Despite Ultra-Hawkish Fed’s Meeting, Gold Jumps

Despite Ultra-Hawkish Fed’s Meeting, Gold Jumps


The FOMC finally raised interest rates and signaled six more hikes this year. Despite the very hawkish dot plot, gold went up in initial reaction.

There has been no breakthrough in Ukraine. Russian invasion has largely stalled on almost all fronts, so the troops are focusing on attacking civilian infrastructure. However, according to some reports, there is a slow but gradual advance in the south. Hence, although Russia is not likely to conquer Kyiv, not saying anything about Western Ukraine, it may take some southern territory under control, connecting Crimea with Donbas. The negotiations are ongoing, but it will be a long time before any agreement is reached.

Let’s move to yesterday’s FOMC meeting. As widely expected, the Fed raised the federal funds rate. Finally! Although one Committee member (James Bullard) opted for a bolder move, the US central bank lifted the target range for its key policy rate only by 25 basis points, from 0-0.25% to 0.25-0.50%. It was the first hike since the end of 2018. The move also marks the start of the Fed’s tightening cycle after two years of ultra-easy monetary policy implemented in a response to the pandemic-related recession.

In support of these goals, the Committee decided to raise the target range for the federal funds rate from 1/4 to 1/2 percent and anticipates that ongoing increases in the target range will be appropriate.

It was, of course, the most important part of the FOMC statement. However, the central bankers also announced the beginning of quantitative tightening, i.e., the reduction of the enormous Fed’s balance sheet, at the next monetary policy meeting in May.

In addition, the Committee expects to begin reducing its holdings of Treasury securities and agency debt and agency mortgage-backed securities at a coming meeting.

It’s also worth mentioning that the Fed deleted all references to the pandemic from the statement.
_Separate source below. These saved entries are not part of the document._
/-- Everything that unit `u` needs has been read: what it writes, what that makes of the transfer, and what it does at once. -/
def Transfer.make (t : Transfer) (u : Nat) (p : Part) (s : State) : Except XFail (List Byte × Transfer × State) :=
  match t.kind with
  | .copy | .halo false _ _ | .mcast _ _ _ => .ok (p.bs, t, s)
  | .band | .halo true _ _ => let i96 := s.bandI96 (t.b.addr (12 * u)); .ok (toBytes 4 (bandValue i96 (p.entry 0 i96)), t, s)
  | .gather => let bs := p.bs.drop 4; .ok (if bs.isEmpty then List.replicate (t.unitLen u) 0 else bs, t, s)
  | .zce ew =>
    let bs := zcGroup ew (elems ew p.bs)
    if t.a.len.toNat < t.pos + bs.length then .error { cause := .zcOverrun, addr := t.a.addr t.pos, desc := t.da.toNat } else .ok (bs, t, s)
  | .zcd ew =>
    let n := min 64 (t.a.len.toNat / ew - 64 * u)
    let es := elems ew (p.bs.drop 8)
    .ok ((zcElems (leBytes (p.bs.take 8)) 0 n es).flatMap fun x => toBytes ew x,
      { t with pos := t.pos + 8 + (es.length * ew + 7) / 8 * 8 }, s)
  | .delta ty =>
    let es := typed ty p
    let n := es.length / 2
    let r := ((es.take n).zip (es.drop n)).foldl (fun r p => deltaStep ty r p.1 p.2) (false, 0)
    .ok (toBytes 4 (if r.1 then 0x7F800000 else r.2), t, s)
  | .drain b man =>
    let i96 := (s.me.banks.get (b + u / 128)).i96
    let es := (List.range 8).map fun i => drainValue man i96 (s.accEntry (keyAcc s.focus b (12 * (8 * u + i))) i96)
    let bad := s.badWords (keyAcc s.focus b (96 * u)) 96
    .ok (es.flatMap fun e => toBytes (drainBytes man) e.1, { t with cnt := t.cnt + (es.filter (·.2)).length },
      s.updMe fun c => { c with uedata := c.uedata + bad.length })
  | .load b =>
    let i96 := (s.me.banks.get (b + u / 128)).i96
    .ok ([], { t with wrote := t.wrote + 96 },
      s.poke (keyAcc s.focus b (96 * u)) ((List.range 8).flatMap fun i => toBytes 12 (p.entry (12 * i) i96)))
  | .fmt k =>
    let m : BitVec 128 := BitVec.ofNat 128 (leBytes p.zeroed)
    .ok ([], if mfRsv m then { t with cnt := 1 } else t, if mfRsv m then s else s.updMe fun c => { c with mf := c.mf.set k m })
  | .sig _ => .ok ([], t, s)

/-- The accesses that write `n` bytes of unit `u`. -/
def Transfer.writes (t : Transfer) (u n : Nat) (s : State) : List Req :=
  match t.kind with
  | .mcast ms slot _ =>
    let p := peerOf s.focus (ms.getD (u / ((t.b.len.toNat + 31) / 32)) 0)
    runReqs (peerSpad (posOf p) ((s.core p).slotAt slot + 32 * (u % ((t.b.len.toNat + 31) / 32)))) 0 n 0xFF
  | _ => t.a.reqs t.da.toNat (t.unitAt u) n

/-- The part of a unit, as far as it has come. -/
def Transfer.part (t : Transfer) (u : Nat) : Part := match t.parts.find? fun p => p.unit == u with | some p => p | none => { unit := u }
def Transfer.setPart (t : Transfer) (p : Part) : Transfer := { t with parts := p :: t.parts.filter fun q => q.unit != p.unit }

/-- A unit has been performed. -/
def Transfer.finish (t : Transfer) (u : Nat) : Transfer :=
  let n := match (t.part u).out with | some o => o.length | none => 0
  { t with left := t.left.erase u, parts := t.parts.filter fun q => q.unit != u, pos := match t.kind with | .zce _ => t.pos + n | _ => t.pos }

/-- Everything that unit `u` needs is there. -/
def Transfer.made (t : Transfer) (u : Nat) (p : Part) (s : State) : Except XFail (Transfer × State) := do
  let (bs, t, s) ← t.make u p s
  let t := t.setPart { p with out := some bs }
  .ok (if bs.isEmpty then t.finish u else t, s)

/-- One access of unit `u` of a transfer, to one granule: what it leaves of the transfer and of the state (13 R313 ENG). -/
def xMove (t : Transfer) (u : Nat) (s : State) : Except XFail (Transfer × State) := do
  let w := s.xWho t.sys
  let p := t.part u
  match p.out with
  | none => do
    let rs ← t.reqs u p
    match rs[p.reads]? with
    | none => t.made u p s
    | some r => do
      let (p, s) ← p.read w r s
      let rs ← t.reqs u p
      if rs.length ≤ p.reads then t.made u p s else .ok (t.setPart p, s)
  | some bs =>
    let ws := t.writes u bs.length s
    match ws[p.writes]? with
    | none => .ok (t.finish u, s)
    | some r => do
      let o := (ws.take p.writes).foldl (fun n r => n + r.n) 0
      let s ← via r.desc (engineWrite w r.a ((bs.drop o).take r.n) s)
      let t := { t with wrote := t.wrote + r.n }.setPart { p with writes := p.writes + 1 }
      .ok (if ws.length ≤ p.writes + 1 then t.finish u else t, s)

/-- The units of ZC transfers and loads come in order; others in any order (08 R226). -/
def Transfer.mayDo (t : Transfer) (u : Nat) : Bool :=
  match t.kind with
  | .zce _ | .zcd _ => t.left.head? == some u
  | _ => t.left.contains u

/-- Up to four transfers of the X lane run at once, in issue order (08 R226); one that issued after a `VFENCE` is not performed before
that completes (06 R154). -/
def Core.runs (c : Core) (t : Transfer) : Bool :=
  passes c.vfencing t.iss
    && (t.ofM || ((c.xfers.filter fun x => !x.ofM && !(x.kind matches .sig _)).take 4).any fun x => x.id == t.id)

/-- A member of a multicast is skipped with a report (08 R230): its units go. -/
def State.skipMember (s : State) (t : Transfer) (m : Nat) (f : XFail) : State :=
  let nc := (t.b.len.toNat + 31) / 32
  match t.kind with
  | .mcast ms slot _ =>
    let p := peerOf s.focus (ms.getD m 0)
    let addr : Word := BitVec.ofNat 64 (p.toNat * 2 ^ 48 + (s.core p).slotAt slot)
    let (tok, s) := s.xRecord 0 { f with addr := addr, desc := 0xFF } false 0
    s.updXfer t.id fun x => { x with left := x.left.filter fun u => u / nc != m, parts := x.parts.filter fun q => q.unit / nc != m, skip := some tok }
  | _ => s

/-- One access of unit `u` of an item is made, or its failure is recorded (08 R227). -/
def State.doUnit (s : State) (t : Transfer) (u : Nat) : State :=
  match xMove t u s with
  | .ok (t', s1) =>
    let s1 := s1.updXfer t.id fun _ => t'
    match t.kind with
    | .mcast ms _ sig =>
      let nc := (t.b.len.toNat + 31) / 32
      if t'.left.any fun v => v / nc == u / nc then s1
      else s1.pendDone s.focus.toNat (peerOf s.focus (ms.getD (u / nc) 0)) sig t.b.len.toNat
    | _ => s1
  | .error f =>
    match t.kind with
    | .mcast _ _ _ => if f.desc = 0xFF then s.skipMember t (u / ((t.b.len.toNat + 31) / 32)) f else s.failXfer t f true
    | .zce _ | .zcd _ => s.failXfer t f (f.cause != .zcOverrun && f.cause != .zcShort)
    | _ => s.failXfer t f true

/-- An item that came before `id` on the X lane is outstanding. -/
def Core.beforeX (c : Core) (id : Nat) : Bool :=
  c.xfers.any (fun t => decide (t.id < id) && !t.ofM && !(t.kind matches .sig _)) || c.feeds.any fun f => decide (f.id < id)

/-- The item can complete now (DONE of 13 R313, 08 R226, R234); an `XSIG` that issued after a `VFENCE` waits for it (06 R154). -/
def Core.mayEnd (c : Core) (t : Transfer) : Bool :=
  t.st == .active && t.left.isEmpty && passes c.vfencing t.iss && (match t.kind with | .sig _ => !c.beforeX t.id | _ => true)
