-- ==== Sys2Proof/Machine/Tasks.lean ====
section
/-! DEFINITION. Tasks on cores: the core-control path, task entry, how a core ends its task, bind records (15 R355-R361,
05 R136, 11 R274, R275). -/

namespace Sys2Proof.Machine

open Sys2Proof

/-- Runs a state change with another core in focus. -/
def State.at_ (s : State) (c : CoreId) (f : State → State) : State := { f { s with focus := c } with focus := s.focus }

/-! ### The core-control path (15 R358-R360, 05 R138) -/

/-- A macro store entry from its 40 bits (05 R138). -/
def MacroEntry.ofBits (x : BitVec 40) : MacroEntry :=
  { valid := x.getLsbD 39, last := x.getLsbD 38, selb := bits x 36 2, sela := bits x 34 2, seld := bits x 32 2, word := bits x 0 32 }

/-- The configuration of a ring is written (15 R359): ORG is read-only; an empty slot table keeps the old one. A request for a link is
ignored while 32 segments are linked (15 R360). -/
def Ring.configure (r : Ring) (v : Word) (slots : List Byte) : Ring :=
  { r with nseg := bits v 56 5, valid := v.getLsbD 55, pend := bits v 47 8, pv := r.pv || (v.getLsbD 46 && bits v 56 5 != 31),
           slots := slots.zipIdx.foldl (fun t b => t.set b.2 b.1) r.slots }

/-- A request for a link, which takes effect at once (15 R358, R360). -/
def Ring.request (r : Ring) (seg : BitVec 8) : Ring := if r.nseg = 31 then r else { r with pend := seg, pv := true }.link

/-- What a write through the path does to a core. -/
def State.pathApply (s : State) (c : CoreId) (w : PathWrite) : State :=
  match w with
  | .store n e => s.updCore c fun x => { x with macros := x.macros.set (n % 1024) e }
  | .ring n v sl => s.updCore c fun x => { x with rings := x.rings.upd (n % 16) fun r => (r.configure v sl).link }
  | .sysReg n v => s.at_ c fun t => match sysWrite t n v with | .ok t => t | .error _ => t

/-- A write to a core that runs a task takes effect at its next task entry; to a stopped core, at once (15 R358, 19 R404). -/
def State.pathWrite (s : State) (c : CoreId) (w : PathWrite) : State :=
  match (s.core c).mode with
  | .idle | .stopped => s.pathApply c w
  | _ => s.updCore c fun x => { x with late := x.late ++ [w] }

/-- `MACRO_STORE_WRITE` (05 R138). -/
def execMacroStoreWrite : State → Out := event fun s =>
  s.pathWrite s.focus (.store s.arg.n (MacroEntry.ofBits (bits s.arg.value 0 40)))

/-- `RING_CONFIG_WRITE` (15 R359, R360): on a core that runs a task, a request for a link takes effect at once, and the rest at its next
task entry (15 R358). -/
def execRingConfigWrite : State → Out := event fun s =>
  let v : Word := bits s.arg.value 0 64
  let n := s.arg.n % 16
  match (s.core s.focus).mode with
  | .idle | .stopped => s.pathWrite s.focus (.ring n v s.arg.bytes)
  | _ =>
    let s := if v.getLsbD 46 then s.updMe fun x => { x with rings := x.rings.upd n fun r => r.request (bits v 47 8) } else s
    s.pathWrite s.focus (.ring n (v &&& ~~~(0x400000000000 : Word)) s.arg.bytes)

/-- `RING_LINK` (15 R360). -/
def execRingLink : State → Out := event fun s => s.updMe fun x => { x with rings := x.rings.upd (s.arg.n % 16) Ring.link }

/-! ### The Lamp reaches a core (15 R361) -/

/-- The core is in the task of a Lamp. -/
def Core.inLamp (c : Core) (id : Nat) : Bool := c.mode != .idle && !c.task.lamp.isEmpty && c.task.lampOf == id

/-- A forwarded Lamp reaches core `c`: a participant whose task has halted forwards it at once, as its `LAMPSEND` would, while any other
participant still runs; one whose task has not been entered keeps it until then. -/
def State.takeLamp (s : State) (c : CoreId) (m : LampMsg) : State :=
  let x := s.core c
  if x.inLamp m.id then s.updCore c fun x => { x with lamp := { x.lamp with hold := true, lb := m.lb, ls := m.ls } }
  else match x.lampPast.find? fun p => p.id == m.id with
    | some p =>
      if s.cores.rows.any fun r => r.2.inLamp m.id then
        let (l, lb, ls) := { p.lamp with hold := true, lb := m.lb, ls := m.ls }.send
        (s.updCore c fun x => { x with lampPast := { p with lamp := l } :: x.lampPast.filter fun q => q.id != m.id }).passLamp c m.id m.to_ lb ls
      else s
    | none => s.updCore c fun x => { x with lampIn := x.lampIn ++ [m] }

/-- Forwarded Lamps arrive at a core. -/
def State.lampHere (s : State) (c : CoreId) : State :=
  (s.core c).lampIn.foldl (fun s m => s.takeLamp c m) (s.updCore c fun x => { x with lampIn := [] })

/-- `LAMP_ARRIVE` (15 R361). -/
def execLampArrive : State → Out := event fun s => s.lampHere s.focus

/-! ### A core ends its task (05 R136) -/

/-- Energy units of a core are returned, and its waiting request is withdrawn (06 R175). -/
def State.returnUnits (s : State) (c : CoreId) : State :=
  (s.updCore c fun x => { x with ctl := { x.ctl with pwrdecl := 0 } }).updCluster (clusterOf c) fun k =>
    { k with pend := k.pend.filter fun p => p.1 != c.toNat }

/-- Accesses in the core's queues and paths are performed. -/
def State.performAll (s : State) (c : CoreId) : State :=
  (s.at_ c fun s => State.letLeave (fun _ => true) s.me.inQueues s).runPaths c

/-- What a core has asked for outside itself and no longer waits for: its claims of ring entries, and a divisor (19 R401). -/
def State.withdrawAll (s : State) (c : CoreId) : State :=
  (s.dropClaims c).updCluster (clusterOf c) fun k => { k with clk := { k.clk with held := k.clk.held.filter fun h => h.1 != c.toNat } }

/-- The core stops with no task: after a release of package scope, pins and units returned, a pre-emption request cleared
(05 R136, 15 R366, 19 R408). -/
def State.haltCore (s : State) (c : CoreId) : State :=
  let s := ((((s.performAll c).drainAll c .package).closeRegs c .package).returnUnits c).withdrawAll c
  s.updCore c fun x =>
    { x with mode := .idle, inHandler := false, pin := none, preempt := none, debug := false, report := none, released := false,
             xfers := [], feeds := [], mrun := none, bankNext := none, mTraps := [], trapHeld := none, far := none, lq := .fill [],
             region := [], ctl := { x.ctl with timed := false },
             lanes := x.lanes.all fun l => { l.stop with parked := true } }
Instead, it added a paragraph related to the war in Ukraine, pointing out that its exact implications for the U.S. economy are not yet known, except for the general upward pressure on inflation and downward pressure on GDP growth:

The invasion of Ukraine by Russia is causing tremendous human and economic hardship. The implications for the U.S. economy are highly uncertain, but in the near term the invasion and related events are likely to create additional upward pressure on inflation and weigh on economic activity.

These changes in the statement were widely expected, so their impact on the gold market should be limited.


Dot Plot and Gold

The statement was accompanied by the latest economic projections conducted by the FOMC members. So, how do they look at the economy right now? As the table below shows, the central bankers expect the same unemployment rate and much slower economic growth this year compared to last December. This is a bit strange, as slower GDP growth should be accompanied by higher unemployment, but it’s a positive change for the gold market.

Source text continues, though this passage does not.